**Task description:** Please copy each line of the data that includes the string "pending".

**Extracted records:**

-- ==== Sys2Proof/Machine/State.lean ====
section
/-! DEFINITION. The state of the block, the reasons a step can stop, and the state after reset. -/

namespace Sys2Proof.Machine

/-- The state of the block: every register, table, queue, memory and pin the spec gives it, the commands that
wait (`pending`, first in first out) and what it has emitted (`out`, oldest first). -/
structure State where
  clk    : Clock := {}
  pins   : Pins := {}
  svc    : Service := {}
  boot   : Boot := {}
  store  : Store := {}
  dict   : Dict := {}
  paths  : Paths := {}
  bar2   : Bar2 := {}
  dev    : DevRegs := {}
  bobs   : List (BobbinId × Bobbin) := []
  tiles  : Tab Tile := []
  /-- Blocks in each cluster's reference cache, 32 MiB (R17). -/
  caches : Tab (List Nat) := []
  encs   : Tab Enc := []
  batten : Batten := {}
  totals : Tab Nat := []
  pool   : Pool := {}
  dtiles : Tab Dtile := []
  decs   : Tab Dec := []
  selv   : Selvedge := {}
  trans  : Transport := {}
  time   : TimeUnit := {}
  rings  : Rings := {}
  dma    : DmaEngine := {}
  intc   : Intc := {}
  bpm    : Bpm := {}
  mem    : Memory := {}
  faults : Faults := {}
  pair   : Pair := {}
  pending : List Instr := []
  out    : List Output := []
deriving DecidableEq, Repr

/-- The machine's faults: none. The block answers every error by an effect the spec gives (a recorded fault, a
status, a counter), so no step of the model ends in a machine fault. -/
inductive Fault where
deriving DecidableEq, Repr

/-- The refusals. -/
inductive Refusal where
  /-- Raised by an arm of `exec` whose command has no meaning yet. Safe: the model stops. -/
  | notModelled (mnemonic : String)
  /-- Raised by a meaning whose command is not well formed (`Instr.wellFormed`). Safe: the model stops. -/
  | illFormed
deriving DecidableEq, Repr

/-- The machine right after power is first applied to a part as manufactured (R37, R41): start step 0, the store
as made, the straps at the level of their pull resistors (R503), nothing queued and nothing emitted. Every
register stands at the default value its structure gives it. -/
def State.reset : State := {}

end Sys2Proof.Machine
end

**Response:**
wait (`pending`, first in first out) and what it has emitted (`out`, oldest first). -/
  pending : List Instr := []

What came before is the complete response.